Tutorial how to train a reaction language model
import os
import numpy as np
import pandas as pd
import torch
import logging
import random
from rxnfp.models import SmilesLanguageModelingModel

logger = logging.getLogger(__name__)
wandb: WARNING W&B installed but not logged in.  Run `wandb login` or set the WANDB_API_KEY env variable.
This extension has only been tested with simpletransformers==0.34.4

Track the training

We will be using wandb to keep track of our training. You can use the an account on wandb or create an own instance following the instruction in the documentation.

If you then create an .env file in the root folder and specify the WANDB_API_KEY= (and the WANDB_BASE_URL=), you can use dotenv to load those enviroment variables.

from dotenv import load_dotenv, find_dotenv
load_dotenv(find_dotenv())
True

Setup MLM training

Choose the hyperparameters you want and start the training. The default parameters will train a BERT model with 12 layers and 4 attention heads per layer. The training task is Masked Language Modeling (MLM), where tokens from the input reactions are randomly masked and predicted by the model given the context.

After defining the config, the training is launched in 3 lines of code using our adapter written for the SimpleTransformers library (based on huggingface Transformers).
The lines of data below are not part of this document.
/-- The collective of a kernel at the end of a cycle's thread operations (R336). -/
def State.gather (s : State) (k : Kernel) : State :=
  let ts := s.population k.kid
  let some_ := ts.any (·.atRsmp)
  let all := some_ && ts.all (·.atRsmp) && k.dispatched == k.count && s.allResident k
  match k.rsmp with
  | .idle | .gathering =>
    if all then s.updKernel k.kid fun k => { k with rsmp := .arrived }
    else if some_ then s.updKernel k.kid fun k => { k with rsmp := .gathering }
    else s
  | _ => s

/-- Arrivals and collectives of the module. -/
def State.gatherStep (s : State) : State :=
  let s := (s.m.threads.filter fun t => t.wait == .rsmp && t.rel).foldl (fun s t => s.beginArrival t) s
  s.m.kernels.foldl (fun s k => if s.pop k.kid then s.gather k else s) s

/-! ## The move (R337 to R343) -/

/-- POP_MISUSE in every arrived thread: every team of the population ends with a record of the `rsmp`, and the kernel ends,
whatever its ISO (R340). -/
def State.endPopulation (s : State) (k : Kernel) (ts : List Thread) (addr : Dword) : State :=
  let firsts := ts.filter fun t => ts.find? (·.ref.teamRef == t.ref.teamRef) == some t
  let s := firsts.foldl (fun s t =>
    let (pc, word0) := (t.rsmp.map fun a => (a.pc, a.word0)).getD (t.pc, 0)
    (s.addRecord { s.threadRecord t Cause.popMisuse pc addr true false 0 word0 with isolated := false }).endTeam t.ref.teamRef) s
  (s.kernelFault k.kid Cause.popMisuse).updKernel k.kid fun k => { k with st := .draining, rsmp := .idle, plan := [] }

/-- The device-scope acquire of some hubs (R150): the tokens that the kernel's threads wait for. -/
def State.acquireOn (s : State) (hubs : List Nat) : List Nat × State :=
  hubs.foldl (fun (p : List Nat × State) h =>
    let (tok, s) := p.2.acquireHubs [h] true false
    (p.1 ++ [tok], s)) ([], s)

/-- The hubs that run a team of the kernel (R346). -/
def State.teamHubs (s : State) (kid : Nat) : List Nat := ((s.m.teams.filter (·.ref.kid == kid)).map (·.hub)).eraseDups

/-- The result of `rsmp` returns in a thread, which goes on when the hubs have acquired. -/
def Thread.resumeRsmp (t : Thread) (result : Word) (toks : List Nat) : Thread :=
  let t := match t.rsmp with
    | some a => t.returned a.tok [result]
    | none => t
  { t with rsmp := none, wait := .acquire toks }

/-- ANYBAD in a result (R341). -/
def anyBadBit (b : Bool) : Nat := if b then 2 ^ 30 else 0

/-- The weights sum to zero (R340). -/
def State.rsmpFails (s : State) (k : Kernel) (ts : List Thread) (anyBad draw : Bool) : State :=
  let (toks, s) := s.acquireOn (s.teamHubs k.kid)
  let s := ts.foldl (fun s t => s.updThread t.ref fun x =>
    let x := x.resumeRsmp (BitVec.ofNat 32 (2 ^ 31 + anyBadBit anyBad)) toks
    if draw && ts.head? == some t then { x with rngctr := x.rngctr + 1 } else x) s
  s.updKernel k.kid fun k => { k with rsmp := .idle }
To make it work you will have to install simpletransformers:

pip install simpletransformers==0.34.4
config = {
  "architectures": [
    "BertForMaskedLM"
  ],
  "attention_probs_dropout_prob": 0.1,
  "hidden_act": "gelu",
  "hidden_dropout_prob": 0.1,
  "hidden_size": 256,
  "initializer_range": 0.02,
  "intermediate_size": 512,
  "layer_norm_eps": 1e-12,
  "max_position_embeddings": 512,
  "model_type": "bert",
  "num_attention_heads": 4,
  "num_hidden_layers": 12,
  "pad_token_id": 0,
"type_vocab_size": 2,
}
vocab_path = '../data/uspto_1k_TPL/individual_files/vocab.txt'

args = {'config': config, 
        'vocab_path': vocab_path, 
        'wandb_project': 'uspto_mlm_temp_1000',
        'train_batch_size': 32,
        'manual_seed': 42,
        "fp16": False,
        "num_train_epochs": 50,
        'max_seq_length': 256,
        'evaluate_during_training': True,
        'overwrite_output_dir': True,
        'output_dir': '../out/bert_mlm_1k_tpl',
        'learning_rate': 1e-4
       }
model = SmilesLanguageModelingModel(model_type='bert', model_name=None, args=args)
Setting 'max_len_single_sentence' is now deprecated. This value is automatically set up.
Setting 'max_len_sentences_pair' is now deprecated. This value is automatically set up.
train_file = '../data/uspto_1k_TPL/individual_files/mlm_train_file.txt'
eval_file = '../data/uspto_1k_TPL/individual_files/mlm_eval_file_1k.txt'
model.train_model(train_file=train_file, eval_file=eval_file)